Subject: [Boost-bugs] [Boost C++ Libraries] #11205: Add support for perl (*VERB) directives
From: Boost C++ Libraries (noreply_at_[hidden])
Date: 2015-04-19 10:51:17


#11205: Add support for perl (*VERB) directives
------------------------------+-------------------------
 Reporter: johnmaddock | Owner: johnmaddock
     Type: Feature Requests | Status: new
Milestone: To Be Determined | Component: regex
  Version: Boost 1.58.0 | Severity: Problem
 Keywords: |
------------------------------+-------------------------
 I'd like to see support for Perl's (*SKIP) regex verb in Boost.

 There are a number of verbs, but that one has an interesting and
 frequent use case: it enables searching for an expression but only
 outside of some contexts.

 There is a page called "The best regex trick" with details about the
 process and a number of examples.
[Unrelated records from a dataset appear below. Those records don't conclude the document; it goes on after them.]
theorem gfAbsorb_of_short (acc : Elem) (t : Vector Elem 16) (hpos : 0 < c.length) (hshort : c.length < 16) :
    gfAbsorb acc c t = mulH (gfAdd acc (elem (Block.ofBytes (c ++ List.replicate (16 - c.length) 0)))) t := by
  have hchunks : (c.length + 15) / 16 = 1 := by omega
  rw [gfAbsorb, hchunks, List.range_one, List.foldl_cons, List.foldl_nil, absorbStep, dataChunk_of_short c (by omega)]

end Sys2Proof.Machine

namespace Sys2Proof.Proofs

open Sys2Proof.Machine

/-- Settles O36: no chunk in the empty string, a full chunk before the rest, and one padded chunk. -/
theorem absorbTakesChunksAndPads : Obligations.AbsorbTakesChunksAndPads :=
  fun acc t => ⟨rfl, fun _ rest hc => gfAbsorb_append rest hc acc t, fun _ => gfAbsorb_of_short acc t⟩

end Sys2Proof.Proofs
end

section
/-! PROOF. The counter's increment (41_counter.md R78): a counter block is twelve bytes of nonce over a 32-bit counter,
and the increment keeps the first and adds 1 to the second. -/

namespace Sys2Proof.Machine

/-- Bytes 0..11 do not depend on the 32-bit counter that stands under them. -/
theorem Block.byte_replaceCounter (s : Block) (c : BitVec 32) (k : Nat) (hk : k < 12) :
    Block.byte (s.extractLsb' 32 96 ++ c) k = Block.byte s k := by
  apply BitVec.eq_of_getLsbD_eq
  intro j hj
  have habove : ¬ 8 * (15 - k) + j < 32 := by omega
  have hwithin : 8 * (15 - k) + j - 32 < 96 := by omega
  have hplace : 32 + (8 * (15 - k) + j - 32) = 8 * (15 - k) + j := by omega
  rw [Block.byte_getLsbD, Block.byte_getLsbD, BitVec.getLsbD_append, if_neg habove, BitVec.getLsbD_extractLsb', hplace,
    decide_eq_true hwithin, Bool.true_and]

theorem Block.take_toBytes_replaceCounter (s : Block) (c : BitVec 32) :
    (Block.toBytes (s.extractLsb' 32 96 ++ c)).take 12 = (Block.toBytes s).take 12 := by
  apply List.ext_getElem
  · simp
  · intro k hk _
    have hk12 : k < 12 := by simpa using hk
    rw [List.getElem_take, List.getElem_take, Block.toBytes_getElem, Block.toBytes_getElem,
      Block.byte_replaceCounter s c k hk12]

/-- The low 32 bits of a block are the big-endian number of its last four bytes. -/
theorem beNat_drop_counter (s : Block) : beNat ((Block.toBytes s).drop 12) = (s.extractLsb' 0 32).toNat := by
  rw [beNat_drop s 12 (by omega), BitVec.extractLsb'_toNat, Nat.shiftRight_zero]

theorem beNat_drop_replaceCounter (p : BitVec 96) (c : BitVec 32) :
    beNat ((Block.toBytes (p ++ c)).drop 12) = c.toNat := by
  rw [beNat_drop_counter, BitVec.extractLsb'_append_eq_right]

/-- The 32-bit addition wraps, so the number of the last four bytes grows by 1 mod 2^32 (R78). -/
theorem beNat_drop_inc32 (s : Block) :
    beNat ((Block.toBytes (inc32 s)).drop 12) = (beNat ((Block.toBytes s).drop 12) + 1) % 2 ^ 32 := by
  rw [inc32, beNat_drop_replaceCounter, BitVec.toNat_add, ← beNat_drop_counter]
  rfl

end Sys2Proof.Machine

namespace Sys2Proof.Proofs

open Sys2Proof.Machine

/-- Settles O45: the nonce over a new counter, and the 32-bit addition on the counter. -/
theorem incrementIsBigEndianMod32 : Obligations.IncrementIsBigEndianMod32 :=
  fun s => ⟨Block.take_toBytes_replaceCounter s _, beNat_drop_inc32 s⟩

end Sys2Proof.Proofs
end

section
/-! PROOF. The keystream combiner (42_keystream_xor.md R82, R83): both inputs are read before the destination is
written, so each byte stored is the XOR of two old bytes, whichever of the permitted aliasings holds. -/

namespace Sys2Proof.Machine

/-- The aliasing that R82 permits between two ranges of one length: the same range, disjoint ranges, or no bytes. -/
theorem inexactOverlap_eq_false_iff (s1 s2 n : Nat) :
    inexactOverlap s1 n s2 n = false ↔ s1 = s2 ∨ s1 + n ≤ s2 ∨ s2 + n ≤ s1 ∨ n = 0 := by
  simp only [inexactOverlap, anyOverlap, Bool.and_eq_false_iff, Bool.not_eq_false', decide_eq_true_eq,
    decide_eq_false_iff_not, and_true]
  omega

/-- Byte i of the string that XORM stores (R83). -/
theorem xorBytes_memRead_getElem (s : State) (a b n i : Nat)
    (h : i < (xorBytes (s.memRead a n) (s.memRead b n)).length) :
    (xorBytes (s.memRead a n) (s.memRead b n))[i] = s.readByte (a + i) ^^^ s.readByte (b + i) := by
  simp only [xorBytes, List.getElem_zipWith, memRead_getElem]

theorem length_xorBytes_memRead (s : State) (a b n : Nat) :
    (xorBytes (s.memRead a n) (s.memRead b n)).length = n := by
  rw [xorBytes_length, memRead_length, memRead_length, Nat.min_self]

end Sys2Proof.Machine

namespace Sys2Proof.Proofs

open Sys2Proof.Machine

/-- Settles O48: the checks pass, so XORM is one write of the XOR of two strings read from the old state. -/
theorem xormCombinesTheRanges : Obligations.XormCombinesTheRanges := by
  intro rd ra rb rn s d a b n hd ha hb hda hdb
  have hlength := length_xorBytes_memRead s a b n
  refine ⟨s.memWrite d (xorBytes (s.memRead a n) (s.memRead b n)), ?completes, fun i hi => ?inside, ?frame⟩
  case completes =>
    exact execXorm_of_checked rd ra rb rn hd ha hb ((inexactOverlap_eq_false_iff d a n).mpr hda)
      ((inexactOverlap_eq_false_iff d b n).mpr hdb)
  case inside =>
    rw [memWrite_readByte_inside s d i _ (hlength.symm ▸ hi), xorBytes_memRead_getElem]
  case frame => exact onlyBuf_memWrite d n _ hlength s

end Sys2Proof.Proofs
end

section
/-! PROOF. The overlap detector's predicates (43_overlap.md R85, R86): the comparison of bounds says that a byte is
shared, and what both predicates do follows from that reading of them. -/

namespace Sys2Proof.Machine

/-- R85: when the comparison holds, the later of the two starts lies in both ranges. -/
theorem anyOverlap_iff_shared_byte (s1 l1 s2 l2 : Nat) :
    anyOverlap s1 l1 s2 l2 = true ↔ ∃ x, (s1 ≤ x ∧ x < s1 + l1) ∧ s2 ≤ x ∧ x < s2 + l2 := by
  rw [anyOverlap, decide_eq_true_iff]
  constructor
  · rintro ⟨hl1, hl2, h12, h21⟩
    exact ⟨max s1 s2, ⟨le_max_left _ _, by omega⟩, le_max_right _ _, by omega⟩
  · rintro ⟨x, ⟨hs1, he1⟩, hs2, he2⟩
    omega

theorem anyOverlap_of_empty {s1 l1 s2 l2 : Nat} (h : l1 = 0 ∨ l2 = 0) : anyOverlap s1 l1 s2 l2 = false := by
  rw [← Bool.not_eq_true, anyOverlap_iff_shared_byte]
  rintro ⟨x, ⟨hs1, he1⟩, hs2, he2⟩
  omega

theorem anyOverlap_comm (s1 l1 s2 l2 : Nat) : anyOverlap s1 l1 s2 l2 = anyOverlap s2 l2 s1 l1 := by
  rw [Bool.eq_iff_iff, anyOverlap_iff_shared_byte, anyOverlap_iff_shared_byte]
  exact exists_congr fun _ => and_comm

/-- Nonempty ranges of one start share the byte at that start. -/
theorem anyOverlap_same_start (s : Nat) {l1 l2 : Nat} (h1 : 0 < l1) (h2 : 0 < l2) : anyOverlap s l1 s l2 = true :=
  (anyOverlap_iff_shared_byte s l1 s l2).mpr
    ⟨s, ⟨le_rfl, Nat.lt_add_of_pos_right h1⟩, le_rfl, Nat.lt_add_of_pos_right h2⟩

theorem inexactOverlap_iff (s1 l1 s2 l2 : Nat) :
    inexactOverlap s1 l1 s2 l2 = true ↔ anyOverlap s1 l1 s2 l2 = true ∧ ¬(s1 = s2 ∧ l1 = l2) := by
  rw [inexactOverlap, Bool.and_eq_true, Bool.not_eq_true', decide_eq_false_iff_not]

theorem inexactOverlap_comm (s1 l1 s2 l2 : Nat) : inexactOverlap s1 l1 s2 l2 = inexactOverlap s2 l2 s1 l1 := by
  rw [Bool.eq_iff_iff, inexactOverlap_iff, inexactOverlap_iff, anyOverlap_comm, eq_comm (a := s1), eq_comm (a := l1)]

end Sys2Proof.Machine

namespace Sys2Proof.Proofs

open Sys2Proof.Machine

/-- Settles O50: symmetry and the empty ranges follow from the shared byte. -/
theorem anyOverlapMeansASharedByte : Obligations.AnyOverlapMeansASharedByte :=
  ⟨anyOverlap_iff_shared_byte, fun _ _ _ _ => anyOverlap_of_empty, anyOverlap_comm⟩

/-- Settles O51: the shared byte of R85, and of one start and two lengths the byte at that start. -/
theorem inexactOverlapMeansNotIdentical : Obligations.InexactOverlapMeansNotIdentical := by
  refine ⟨fun s1 l1 s2 l2 => ?sharedNotSame, inexactOverlap_comm, fun s l1 l2 h1 h2 hne => ?sameStart⟩
  case sharedNotSame => rw [inexactOverlap_iff, anyOverlap_iff_shared_byte]
  case sameStart =>
    exact (inexactOverlap_iff s l1 s l2).mpr ⟨anyOverlap_same_start s h1 h2, fun hsame => hne hsame.2⟩

end Sys2Proof.Proofs
end

section
/-! PROOF. The bit reversal and NOP (44_utility.md R89, R93): rev4 bit by bit, and what the issue of a word with OP = 0
does, by FAULT and by whether the word decodes. -/

namespace Sys2Proof.Machine

theorem rev4_getLsbD (i : BitVec 4) (k : Nat) (hk : k < 4) : (rev4 i).getLsbD k = i.getLsbD (3 - k) := by
  rw [← BitVec.testBit_toNat, rev4_testBit i k hk]

theorem exec_nop (s : State) : exec .nop s = .next s := rfl

/-- R96: a failed block discards whatever is issued. -/
theorem runCommand_of_fault (w : Word32) {s : State} (hfault : s.fault = true) : runCommand w s = .next s := by
  rw [runCommand, if_pos hfault]

theorem runCommand_of_ok {w : Word32} {i : Instr} {s : State} (hfault : s.fault = false) (h : decode w = .ok i) :
    runCommand w s = exec i s := by
  simp only [runCommand, hfault, h, Bool.false_eq_true, if_false]

/-- The zero word is discarded, or it is NOP's own. -/
theorem runCommand_zero (s : State) : runCommand 0 s = .next s := by
  cases hfault : s.fault with
  | true => exact runCommand_of_fault 0 hfault
  | false =>
    have hnop : decode 0 = .ok .nop := Proofs.zeroWordIsTheOnlyNop.1
    rw [runCommand_of_ok hfault hnop, exec_nop]

/-- R57: of the words with OP = 0 only zero decodes, and it has no bit in 25:0. -/
theorem decode_not_ok_of_opcode_zero {w : Word32} (hop : w.extractLsb' 26 6 = 0) (hlow : w.extractLsb' 0 26 ≠ 0)
    (i : Instr) : decode w ≠ .ok i := by
  intro hok
  obtain rfl : w = 0 := decode_ok_of_opcode_zero (congrArg BitVec.toNat hop) hok
  exact hlow rfl

end Sys2Proof.Machine

namespace Sys2Proof.Proofs

open Sys2Proof.Machine

/-- Settles O53: bit k of the reversal for each k, and the involution. -/
theorem rev4ReversesTheBits : Obligations.Rev4ReversesTheBits :=
  fun i => ⟨rev4_getLsbD i, rev4_rev4 i⟩

/-- Settles O58: NOP and its word in every state, and the other words of OP = 0, which do not decode. -/
theorem nopChangesNothing : Obligations.NopChangesNothing :=
  ⟨fun s => ⟨exec_nop s, runCommand_zero s⟩,
    fun _ _ hfault hop hlow => runCommand_of_not_ok hfault (decode_not_ok_of_opcode_zero hop hlow)⟩

end Sys2Proof.Proofs
end

section
/-! PROOF. The word of a decoded command (30_encoding.md R47-R49, R53): a legal word is put together again from the
fields that its format uses, so the word that a fault records in FCMD is the word issued (60_exceptions.md R95). -/

namespace Sys2Proof

/-- The word with the opcode of w, the fields of w that a format uses, and every other bit 0 (R48). -/
def Format.reassemble (w : Word32) : Format → Word32
  | .n => assembleFields (fieldOP w) 0 0 0 0 0
  | .r1 => assembleFields (fieldOP w) (fieldF1 w) 0 0 0 0
  | .r2 => assembleFields (fieldOP w) (fieldF1 w) (fieldF2 w) 0 0 0
  | .r3 => assembleFields (fieldOP w) (fieldF1 w) (fieldF2 w) (fieldF3 w) 0 0
  | .r4 => assembleFields (fieldOP w) (fieldF1 w) (fieldF2 w) (fieldF3 w) (fieldF4 w) 0
  | .r5 => assembleFields (fieldOP w) (fieldF1 w) (fieldF2 w) (fieldF3 w) (fieldF4 w) (fieldF5 w)
  | .t => assembleT (fieldOP w) (fieldF1 w) (fieldIDX w).toNat

theorem encode_of_commandOf {w : Word32} {fmt : Format} {i : Instr} (h : commandOf (fieldOP w) w = some (fmt, i)) :
    encode i = fmt.reassemble w := by
  unfold commandOf at h
  split at h <;> cases h <;> simp only [encode, Format.reassemble, *]

/-- A word whose reserved bits are 0 has no bit outside the fields of its format. -/
theorem reassemble_eq_self {w : Word32} (fmt : Format) (h : w.toNat % 2 ^ fmt.reservedBits = 0) :
    fmt.reassemble w = w := by
  have hbound := w.isLt
  apply BitVec.eq_of_toNat_eq
  cases fmt <;>
    simp only [Format.reassemble, Format.reservedBits, assembleFields, assembleT, BitVec.toNat_ofNat, fieldOP_eq,
      fieldF1_val, fieldF2_val, fieldF3_val, fieldF4_val, fieldF5_val, fieldIDX_toNat] at h ⊢ <;>
    omega

/-- No bit of a legal word is ignored (R53, R55). -/
theorem encode_of_decode {w : Word32} {i : Instr} (h : decode w = .ok i) : encode i = w := by
  obtain ⟨fmt, hcmd, hlow⟩ := (decode_ok_iff w i).mp h
  exact (encode_of_commandOf hcmd).trans (reassemble_eq_self fmt hlow)

end Sys2Proof
end

section
/-! PROOF. The order of a command's checks (60_exceptions.md R95, R97): a command that answers a next state has raised
the fault of its first failing check, or has passed every check and left STATUS and FCMD alone. -/

namespace Sys2Proof.Machine

open Sys2Proof.Safety

variable {s t : State} {i : Instr}

/-! ## The first failing check -/

theorem firstFailure_eq_none (h : ∀ p ∈ checks s i, p.1 = false) : firstFailure s i = none := by
  simpa [firstFailure] using h

/-- Among the first n checks one fails, and all that fail raise the same fault: it is the fault reported, whatever the
later checks say. -/
theorem firstFailure_eq_some (n : Nat) {c : BitVec 8} (hfail : ∃ p ∈ (checks s i).take n, p.1 = true)
    (hcode : ∀ p ∈ (checks s i).take n, p.1 = true → p.2 = c) : firstFailure s i = some c := by
  have hfind : (((checks s i).take n).find? fun p => p.1).isSome = true := List.find?_isSome.mpr hfail
  obtain ⟨p, hp⟩ := Option.isSome_iff_exists.mp hfind
  have hp1 : p.1 = true := List.find?_some (p := fun p : Bool × BitVec 8 => p.1) hp
  have hpc : p.2 = c := hcode p (List.mem_of_find?_eq_some hp) hp1
  rw [firstFailure, ← List.take_append_drop n (checks s i), List.find?_append, hp]
  exact congrArg some hpc

/-! ## The checks in the machine's terms -/

theorem decide_outside (s : State) (a n : Nat) : decide (s.bufSize < a + n) = !s.admitted a n := by
  simp [State.admitted, ← decide_not]

theorem decide_inexact (d a n : Nat) :
    decide (0 < n ∧ d < a + n ∧ a < d + n ∧ d ≠ a) = inexactOverlap d n a n := by
  rw [Bool.eq_iff_iff, decide_eq_true_iff, ← Bool.not_eq_false, inexactOverlap_eq_false_iff]
  omega

theorem decide_past_end (a l : Nat) : decide (2 ^ 64 < a + l) = !rangeValid a l := by
  simp [rangeValid, ← decide_not]

theorem decide_nonce (s : State) (rn : SReg) : decide (s.readR rn ≠ 12) = decide (s.number rn ≠ 12) :=
  decide_eq_decide.mpr (not_congr BitVec.toNat_inj.symm)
I can't link to it as this is my first
 message (I attempted before but it was rejected). It explains how to do
 it with and without (*SKIP). I've seen several questions in Stack
 Overflow asking how to accomplish that task, so it seems it's quite
 frequent to run into that need.

 Let's say for example that we want to find the string 'foo' as an
 identifier in C. This is a crude example of a Perl regex that does it (a
 real one might need to be more elaborate; in particular, backslashes for
 line continuation are not considered):

   (?x-s) (?# free spacing, dot doesn't match newline)
   (?://.*+ (?# eat single-line comment text)
     |/\*[\S\s]*?\*/ (?# eat multi-line comment text)
     |"(?:\\.|[^"\n])*+" (?# eat string text)
   )(*SKIP)(?!) (?# skip these)
   |\bfoo\b (?# match this)

 regex::search will match that expression only when foo is present
 outside of a string or comment.

 Without (*SKIP), it can be done only by calling regex::search multiple
 times, using an expression like this:

   (?-s)//.*+|/\*[\S\s]*?\*/|"(?:\\.|[^"\n])*+"|(\bfoo\b)

 and ignoring every match where group 1 wasn't matched. That's presumed
 to be slower, and certainly more inconvenient for the programmer.

 Support for this particular use case would be a great feature to have in
 the regex engine.

-- 
Ticket URL: <https://svn.boost.org/trac/boost/ticket/11205>
Boost C++ Libraries <http://www.boost.org/>
Boost provides free peer-reviewed portable C++ source libraries.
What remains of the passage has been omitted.